Mut zur Wut

Absenz. Die Wut ist absent. Ich wurde geboren, dann kam das Leben und dann wurde mir die Wut gestohlen. Wer hat sie mir weggenommen? Und was macht er oder sie jetzt damit? Jetzt ist das Leben wutlos und manchmal mutlos und die Farben sind blass und verwaschen, weil mir ein Teil fehlt. Ein Teil von mir selbst, der wichtig und gefährlich und trotzdem wichtig ist. So war es doch nicht immer - oder?
Ich hing Steckbriefe auf, hier und da, dann und wann. "Haben Sie diese Wut gesehen?", fragte ich. Verständnislose Gesichter und plötzlich jemand mit rotem Kopf, der die Zettel wieder herunterriss. "Verschwinde!", brüllte er, während ich ihn anstrahlte. Dieser Mann sah wütend aus! Vielleicht hatte er meine Wut genommen? Vielleicht hatte er meine Wut mit seiner Wut verwechselt und sie damals irrtümlicherweise mitgenommen? Ich war noch zu klein damals, um zu protestieren oder um zu wissen, dass sie später noch einmal wichtig werden sollte.
"Haben Sie vielleicht meine Wut gesehen?", fragte ich hoffnungsvoll, doch er jagte mich fort. Ich verstand ihn nicht, verstand die Wut nicht und zog weiter. Ich blickte in viele wütende Gesichter, hörte wütende Stimmen und sah wütende Gesten. Wut konnte sich auf so viele verschiedene Arten und Weisen äußern, dass mir schwindelig wurde. Ich hatte schon so viel gelernt, wusste gut Bescheid über Trauer und Ängste, Freude und Enttäuschungen, hatte sie eingehend studiert und reflektiert und rekapituliert, um sie zu implementieren und zu kultivieren. Es ging mir gut damit. Es ging mir gut und ich fühlte mich wohl mit ihren Vielschichtigkeiten, die keine Nichtigkeiten waren, wie mir so viele weiß zu machen versuchten. Ich hörte nicht auf sie, denn sie konnten mir nur etwas über die Wut erzählen.

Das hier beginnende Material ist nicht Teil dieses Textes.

-- ==== Sys2Proof/Machine/Fetch.lean ====
section
/-! DEFINITION. What a step takes from the environment (log 7): the next request, and its decoding; and how one
instruction is put there (log 11). -/

namespace Sys2Proof.Machine

/-- What the next request asks for. -/
inductive Fetched where
  /-- no request is pending: between commands the block holds its state and does nothing (R188) -/
  | nothing
  /-- reset, in the state it is applied to -/
  | reset (s : State)
  /-- an instruction, in the state in which it runs -/
  | run (i : Instr) (s : State)
  /-- an instruction that reset cuts short after so many effects outside the block -/
  | cut (i : Instr) (s : State) (effects : Nat)
  deriving DecidableEq, Repr

/-- The state in which a command runs: its request taken, the peer's bytes on `IN`, the ports' answers in place. -/
def State.accept (s : State) (rest : List Request) (peer : Bytes) (rx : RxAnswer) (tx : List Bool) : State :=
  { (s.extendIn peer) with rxAns := rx, txAns := tx, pending := rest }

/-- The next request, decoded. -/
def State.fetch (s : State) : Fetched :=
  match s.pending with
  | [] => .nothing
  | .reset :: rest => .reset { s with pending := rest }
  | .command w peer rx tx :: rest => .run (decodeCommand w) (s.accept rest peer rx tx)
  | .abandoned w peer rx tx effects :: rest => .cut (decodeCommand w) (s.accept rest peer rx tx) effects

/-! ### Presenting one instruction (log 11) -/

/-- A host command in front of the pending requests. -/
def State.withCommand (s : State) (w : CmdWord) (peer : Bytes) : State :=
  { s with pending := .command w peer .latest [] :: s.pending }

/-- A TICK in front of the pending requests, during which the tail of `IN` is `raw`. -/
def State.withTick (s : State) (raw : Bytes) : State := s.withCommand ⟨0, [], 0, 0, ⟨0⟩⟩ raw

/-- A frame of the peer under a row, with a correct checksum. -/
def peerFrame (p : Params) (r : KindRow) (seq ctx : Byte) : Bytes := encodeFrame p (peerType p r) seq ctx []

/-- A frame with a wrong checksum. -/
def spoilt (f : Bytes) : Bytes := f.set 4 (f.getD 4 0 ^^^ 1)

/-- A transfer with nothing sent so far whose next frames carry the given sequence number. -/
def freshTransfer (seq ctx dtype : Byte) (payload : Bytes) : Transfer where
  payload := payload
  cursor := 0
  dtype := dtype
  ctx := ctx
  nextSeq := seq

/-- `Sending` with one transfer, and a TICK that reads an ACK: its next fragment or its END goes out (R131, R132). -/
def State.readyToContinue (s : State) (h : Transfer) : State :=
  ({ s with engine := .sending, q := [h], rs := [] } : State).withTick (peerFrame s.cfg .ack 0 0)

/-- `s` made ready to send the frame of a TX row: the engine where a rule sends that frame, nothing waiting in `RS`, and in
front of the pending requests the host command in which it does (R3). The other rows are not sent: nothing is changed. -/
def State.readyToSend (s : State) (i : Instr) : State :=
  match i with
  | .txNoop => ({ s with engine := .idle, rs := [] } : State).withTick (peerFrame s.cfg .ack 0 0)
  | .txPing => s.withCommand ⟨3, [], 0, 0, ⟨0⟩⟩ []
  | .txPong ctx =>
    (({ s with engine := .idle, rs := [] } : State).setRegRow 1 .autoPong).withTick (peerFrame s.cfg .ping 0 ctx)
  | .txAck seq ctx => s.withTick (peerFrame s.cfg .start seq ctx)
  | .txReject seq ctx ty => (s.setRs []).withTick (spoilt (encodeFrame s.cfg ty seq ctx []))
  | .txStart seq ctx dt rem =>
    ({ s with engine := .idle, q := [freshTransfer seq ctx (dt &&& 0xFE) (zeros rem.toNat)] } : State).withTick
      (peerFrame s.cfg .noop 0 0)
  | .txEnd seq ctx => s.readyToContinue (freshTransfer seq ctx 0x0E [])
  | .txData0F seq ctx body => s.readyToContinue (freshTransfer seq ctx 0x0E body)
  | .txData11 x seq ctx body => s.readyToContinue (freshTransfer seq ctx (typeByte (kindOf (.data8 x)) 0) body)
  | .txData21 x seq ctx body => s.readyToContinue (freshTransfer seq ctx (typeByte (kindOf (.data16 x)) 0) body)
  | .txData41 x seq ctx body => s.readyToContinue (freshTransfer seq ctx (typeByte (kindOf (.data32 x)) 0) body)
  | .txData81 x seq ctx body => s.readyToContinue (freshTransfer seq ctx (typeByte (kindOf (.data64 x)) 0) body)
  | .rxOwnOrigin _ _ | .rxNoop _ | .rxPing _ | .rxPong _ | .rxAck _ | .rxReject _ | .rxStart _ | .rxEnd _
  | .rxData0E _ | .rxData10 _ _ | .rxData20 _ _ | .rxData40 _ _ | .rxData80 _ _
  | .tick | .submit _ _ _ | .register _ _ | .ping => s

/-- `s` with a word as what the next step runs: a command word on the command port; an inbound chunk as the tail of `IN`
during a TICK; a transmitted frame by the command that sends it. Bytes that are no transmitted frame never leave the
engine; they are presented as what they then are, an inbound chunk. -/
def State.present (s : State) (w : Presented) : State :=
  match w with
  | .command c => s.withCommand c []
  | .inbound raw => s.withTick raw
  | .outbound f =>
    match decodeOutbound s.cfg f with
    | .ok i => s.readyToSend i
    | .error _ => s.withTick f

end Sys2Proof.Machine
end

Jetzt aber brauchte ich sie. Doch nun konnten sie mir nicht einmal mehr etwas über die Wut erzählen, weil sie vor lauter Wut nicht mehr die Wut sahen und der Schaum vor ihrem Mund zu sehr spritzte. Ich wischte mir das Gesicht ab und sah nachdenklich zu Boden. Am Boden war keine Wut. Wut war nie extern und in der wirklichen Welt greifbar, glaubte ich, sie war immer intern. Ich hatte keine Anhaltspunkte. Ich musste die Wut irgendwie in meinem Inneren suchen und eine neue Wut finden, nachdem mir die alte genommen wurde.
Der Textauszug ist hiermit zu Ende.